# absolutely the most depressed ive ever been



## 3babesforme

growing up i always wanted to have a sister, so badly. i had a brother but the longing for a sister never went away. now, i'm about to be a mom to 3 boys, with no daughters. the pain is almost too much. i've known for over 2 months and still cry every day.

my sister in law just had her third baby, and named her our exact girl name we were going to use if this one was a girl (she kept the name secret until the birth). i'm absolutely devastated because she knew we wanted to use it.


----------



## Isme

I'm so, so sorry. I can't even imagine. Is this baby your absolute last?
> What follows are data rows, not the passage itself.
/-- R330, R342, R343, R349, R379, R384, R386, R387, R390, R391: the TIME_CMD and BEACON_CMD commands: read, step, frequency, arm and cancel a timer;
transmit, receive on and off, load a table, read the noise floors, with the checks of each in their order. -/
def Obligations.TimeAndBeaconCommands : Prop :=
  ∀ (s : State) (ring : RingId) (idx : Word) (d : Block64) (a : Ans) (t : State) (o : Outc),
    let done := fun (x : State) (o : Outc) => (completeCmd x ring idx o 0 0 0).settled
    let val : Word := slice d 224 32
    let ts : Ts := { frac := slice d 128 16, ns := slice d 144 32, sec := slice d 176 48 }
    let tm : TimerId := slice d 72 6
    let timers := dF d 9 1 < 64
    let x := s.tmr tm
    let len := dF d 0x18 4
    let slots := min (len / 1088) 256
    let tbl := dF d 9 1
    let floors := (List.range 64).flatMap (fun i => bytesOfNat 2 (if s.cri.nfValid then (sget 0 s.cri.nfVal i).toNat else 0x8000))
    let off : Cri := { s.cri with rx := .idle, pkt := CriPkt.reset }
    starts s ring idx d →
    (dOp d = 0x20 →
      (¬timers → ∀ p ∈ [(0, Instr.timeCmdRead ring idx none), (1, .timeCmdStep ring idx), (2, .timeCmdFrequencyAdjust ring idx),
        (3, .timeCmdArmTimer ring idx), (4, .timeCmdCancelTimer ring idx)], dF d 8 1 = p.1 → exec p.2 s = done s .badDescriptor) ∧
      (dF d 8 1 = 0 → timers → devWrite s .hif (dF d 0x20 8) (timeBytes s) (dAct d) = .done a t → a.outc.good = true →
        exec (.timeCmdRead ring idx none) s = (completeCmd t ring idx .ok 0 s.tick 0).settled) ∧
      (dF d 8 1 = 1 → timers →
        (1 < val.toNat → exec (.timeCmdStep ring idx) s = done s .badDescriptor) ∧
        (val = 0 → let v := stepTime s (tsUnits ts)
          exec (.timeCmdStep ring idx) s = (completeCmd v ring idx .ok 0 v.tick 0).settled) ∧
        (val = 1 → let v := stepTime s (((s.units : Int) + tsSigned ts) % (2 ^ 48 * 1000000000 * 65536)).toNat
          exec (.timeCmdStep ring idx) s = (completeCmd v ring idx .ok 0 v.tick 0).settled)) ∧
      (dF d 8 1 = 2 → timers →
        (val.toInt < -50000000 ∨ 50000000 < val.toInt → exec (.timeCmdFrequencyAdjust ring idx) s = done s .badDescriptor) ∧
        (-50000000 ≤ val.toInt → val.toInt ≤ 50000000 →
          (hostFreq s = false → exec (.timeCmdFrequencyAdjust ring idx) s = done s .refused) ∧
          (hostFreq s = true → exec (.timeCmdFrequencyAdjust ring idx) s = done { s with cmk := { s.cmk with foff := val } } .ok))) ∧
      (dF d 8 1 = 3 → timers →
        (x.owner ≠ .free → x.owner ≠ .host →
          exec (.timeCmdArmTimer ring idx) s = (completeCmd s ring idx .conflict 0 (BitVec.ofNat 32 tm.toNat) 0).settled) ∧
        (x.owner = .free ∨ x.owner = .host →
          let v := s.setTmr tm { x with inst := ts, period := val, periodic := val != 0, armBit := true, armed := true, owner := .host,
                                        skipped := decide (tsUnits ts < s.units) }
          lineClash v = none → exec (.timeCmdArmTimer ring idx) s = done v .ok)) ∧
      (dF d 8 1 = 4 → timers →
        (x.owner ≠ .free → x.owner ≠ .host →
          exec (.timeCmdCancelTimer ring idx) s = (completeCmd s ring idx .conflict 0 (BitVec.ofNat 32 tm.toNat) 0).settled) ∧
        (x.owner = .free ∨ x.owner = .host → exec (.timeCmdCancelTimer ring idx) s =
          done (s.setTmr tm { x with armed := false, owner := .free, armBit := false, skipped := false }) .ok))) ∧
    (dOp d = 0x28 →
      (dF d 8 1 = 0 →
        (beaconCheck s d (some s.cri.txstrm) (min len 1023) true = some o → exec (.beaconTransmit ring idx none) s = done s o) ∧
        (beaconCheck s d (some s.cri.txstrm) (min len 1023) true = none →
          (s.cri.table (slice d 72 4) = none ∨ len = 0 ∨ 1023 < len ∨ 15 < tbl → exec (.beaconTransmit ring idx none) s = done s .badDescriptor) ∧
          ∀ tb, s.cri.table (slice d 72 4) = some tb → 0 < len → len ≤ 1023 → tbl ≤ 15 → tblOk tb = true → tblBits tb s.cri.txpilot ≠ 0 →
            dF d 0x1C 1 = 0xFF →
            (s.cri.tx.isSome = true → exec (.beaconTransmit ring idx none) s = done s .refused) ∧
            (s.cri.tx = none → devRead s .hma (dF d 0x10 8) len (dAct d) = .done a t → a.outc = .ok →
              ∃ w, exec (.beaconTransmit ring idx none) s = (cmdRunning w ring idx).settled ∧ w = { t with cri := w.cri } ∧
                ∃ y, w.cri = { t.cri with tx := some y } ∧ y.payload = fitBytes len a.data ∧ y.table = slice d 72 4 ∧ y.started = false ∧
                  y.ring = ring ∧ y.idx = idx))) ∧
      (dF d 8 1 = 1 →
        (beaconCheck s d (some s.cri.rxstrm) (slots * 1088) true = some o → exec (.beaconReceiveOn ring idx) s = done s o) ∧
        (beaconCheck s d (some s.cri.rxstrm) (slots * 1088) true = none →
          (len < 1088 → exec (.beaconReceiveOn ring idx) s = done s .badDescriptor) ∧
          (1088 ≤ len → s.cri.rx ≠ .idle → exec (.beaconReceiveOn ring idx) s = done s .refused) ∧
          (1088 ≤ len → s.cri.rx = .idle → exec (.beaconReceiveOn ring idx) s =
            let c : Cri := { s.cri with buf := BitVec.ofNat 44 (dF d 0x10 8), nslots := slots, used := [], nextSlot := 0, written := 0,
                                        rx := .search, pkt := CriPkt.reset, act := dAct d }
            (completeCmd { s with cri := c } ring idx .ok 0 (BitVec.ofNat 32 slots) 0).settled))) ∧
      (dF d 8 1 = 2 →
        (s.cri.en = false → exec (.beaconReceiveOff ring idx) s = done s .refused) ∧
        (s.cri.en = true → s.cri.rx = .idle ∨ s.cri.rx = .search →
          exec (.beaconReceiveOff ring idx) s = (completeCmd { s with cri := off } ring idx .ok 0 s.cri.written 0).settled)) ∧
      (dF d 8 1 = 3 →
        (beaconCheck s d none 32 false = some o → exec (.beaconLoadTable ring idx none) s = done s o) ∧
        (beaconCheck s d none 32 false = none →
          (len < 32 ∨ 15 < tbl → exec (.beaconLoadTable ring idx none) s = done s .badDescriptor) ∧
          (32 ≤ len → tbl ≤ 15 → devRead s .hma (dF d 0x10 8) 32 (dAct d) = .done a t → a.outc = .ok →
            let tb : BitVec 256 := BitVec.ofNat 256 (natOfBytes (a.data.take 32))
            ((∃ i < 64, 6 < bits tb.toNat (4 * i) 4) → exec (.beaconLoadTable ring idx none) s = done t .badDescriptor) ∧
            ((∀ i < 64, bits tb.toNat (4 * i) 4 ≤ 6) → exec (.beaconLoadTable ring idx none) s =
              let c : Cri := { t.cri with tables := sput 0 t.cri.tables tbl tb, tblstat := t.cri.tblstat ||| BitVec.ofNat 16 (2 ^ tbl) }
              done { t with cri := c } .ok)))) ∧
      (dF d 8 1 = 4 →
        (beaconCheck s d none 128 true = some o → exec (.beaconReadNoiseFloor ring idx none) s = done s o) ∧
        (beaconCheck s d none 128 true = none →
          (len < 128 → exec (.beaconReadNoiseFloor ring idx none) s = done s .badDescriptor) ∧
          (128 ≤ len → devWrite s .hma (dF d 0x10 8) floors (dAct d) = .done a t → a.outc.good = true →
            exec (.beaconReadNoiseFloor ring idx none) s =
              (completeCmd t ring idx .ok 0 (if s.cri.nfValid then BitVec.ofNat 32 (2 ^ s.cri.log2n.toNat) else 0) 0).settled))))

/-! ## Power (R434 to R456) -/

/-- R437 to R439, R443, R448, R451: POWER_STATE: an undefined TARGET or STATE is BAD_DESCRIPTOR, a DISABLED region ROUTE_FAULT, a unit that is in the state already completes OK;
a refusal names its unit; lowering sends PREPARE to the members, with the thermal check where a regulator goes low; raising starts a wake. -/
def Obligations.PowerCommands : Prop :=
  ∀ (s : State) (ring : RingId) (idx : Word) (d : Block64) (u : PowerUnit),
    let level := dF d 8 1
    let st := dF d 9 1
    let r := (unitRegion u).getD 0
    let done := fun (x : State) (o : Outc) => (completeCmd x ring idx o 0 0 0).settled
    let refuse := fun (ref : Nat) => (completeCmd (tallyAdd { s with lmp := { s.lmp with lastref := BitVec.ofNat 32 ref } } (lmpBase + 0x108) 1)
      ring idx .refused 0 (BitVec.ofNat 32 ref) 0).settled
    let tx := fun (deep : Bool) =>
      let m := powerMembers s u deep
      ({ ring := ring, idx := idx, target := u, state := BitVec.ofNat 8 st, waiting := m, agreed := [], draining := m.isEmpty, since := s.cycle } : PowerTx)
    let held := fun (deep : Bool) => (cmdRunning { s with lmp := { s.lmp with tx := some (tx deep) } } ring idx).settled
    ∀ p ∈ [(0, Instr.powerStateWake ring idx), (1, .powerStateNap ring idx), (2, .powerStateRetain ring idx), (3, .powerStateStandby ring idx),
        (4, .powerStateDeep ring idx)],
      starts s ring idx d → dOp d = 0x10 → st = p.1 → powerTurn s ring idx = true →
      (powerUnit level (dF d 10 2) = none → exec p.2 s = done s .badDescriptor) ∧
      (powerUnit level (dF d 10 2) = some u →
        (powerPair level st = false → exec p.2 s = done s .badDescriptor) ∧
        (powerPair level st = true →
          (level ≠ 0 → (s.region r).st = .disabled → exec p.2 s = done s .routeFault) ∧
          (level = 0 ∨ (s.region r).st ≠ .disabled →
            (powerCode s u = some (BitVec.ofNat 8 st) → exec p.2 s = (completeCmd s ring idx .ok 0 (BitVec.ofNat 32 st) 0).settled) ∧
            (powerCode s u ≠ some (BitVec.ofNat 8 st) →
              (level ≠ 0 → s.lmp.pkg ≠ .run → exec p.2 s = refuse 0x9FFFF) ∧
              (level = 2 → s.lmp.pkg = .run → (s.region r).st ≠ .active → exec p.2 s = refuse (0x90000 + r.toNat)) ∧
              (level = 0 ∨ s.lmp.pkg = .run → level ≠ 2 ∨ (s.region r).st = .active →
                (powerCode s u = none → st ≠ 0 → exec p.2 s = done s .wakeFailed) ∧
                (∀ c, powerCode s u = some c → st < c.toNat → s.lmp.wakes = [] →
                  let w : WakeTx := { target := u, step := .regulator, retries := 0, since := s.cycle, start := s.cycle, cmd := some (ring, idx),
                                      prev := c, goal := BitVec.ofNat 8 st, src := 0x20 }
                  exec p.2 s =
                    (cmdRunning { s with lmp := { s.lmp with wakesrc := s.lmp.wakesrc ||| 0x20, wakes := [w] } } ring idx).settled) ∧
                (∀ c, powerCode s u = some c → c.toNat < st → level = 2 → exec p.2 s = held false) ∧
                (∀ c, powerCode s u = some c → c.toNat < st → level = 1 →
                  let v := sampleTemp s (r.toNat / 4)
                  (regionPred v r ≤ 500 → exec p.2 s = (prepare v ring idx u (BitVec.ofNat 8 st)).settled) ∧
                  (500 < regionPred v r → exec p.2 s = (completeCmd (tallyAdd v (lmpBase + 0x138) 1) ring idx .thermalRefused 0
                    (BitVec.ofNat 32 r.toNat) (BitVec.ofNat 32 (regionPred v r))).settled)) ∧
                (∀ c, powerCode s u = some c → c.toNat < st → level = 0 → s.lmp.wakeEn = 0 → (∀ r, (s.region r).st ≠ .active) →
                  (st = 3 → exec p.2 s = held false) ∧
                  (st = 4 → let v := sampleTemp s 4
                    (aonPred v ≤ 2000 → exec p.2 s = (prepare v ring idx u 4).settled) ∧
                    (2000 < aonPred v → exec p.2 s = (completeCmd (tallyAdd v (lmpBase + 0x138) 1) ring idx .thermalRefused 0 0xFFFF
                      (BitVec.ofNat 32 (aonPred v))).settled))))))))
I don't really know what to say that might make it better. :(


----------



## Beccaboop

I'm sorry to read this. It seems a bit unfair of your sister in law to use your name if she knew you wanted to use it one day! Will this be your pregnancy? Maybe next time you'll get a girl?


----------



## george83

I'm sorry to read this too, I have 3 boys also and can recognise how you feel. After my youngest was born up until he was probably 10 months old I found it extremely difficult. I just couldn't accept I would never have my baby girl but gradually the pain has drifted away, although it's not completely gone.

I'm sure your niece being born and especially having your baby's name has exaggerated your feelings but try to remember that just because she has your name doesn't mean that she'll develop the same personality that your baby girl might have had.

I hope you begin to feel better soon


----------



## donnarobinson

I have three boys also the youngest is 5& half months I cried my eyes out when I found out he was a boy I did get over it quite quickly thou
I would still love a girl but it's not consuming me I'm happy with my boys the youngest is an absoutle joy xx I'm sure once he is here u will be over the moon Hun x


----------



## Jessicahide

:( i am sorry you are feeling so depressed, do you think you may need some counselling? Somewhere safe to talk about your feelings out loud? So far i have 4 boys and i have never longed for a daughter, this time i would rather one as my little boy is so little i am frighetened he will miss out xxx I can't imagin how horrible it must be for you xxx


----------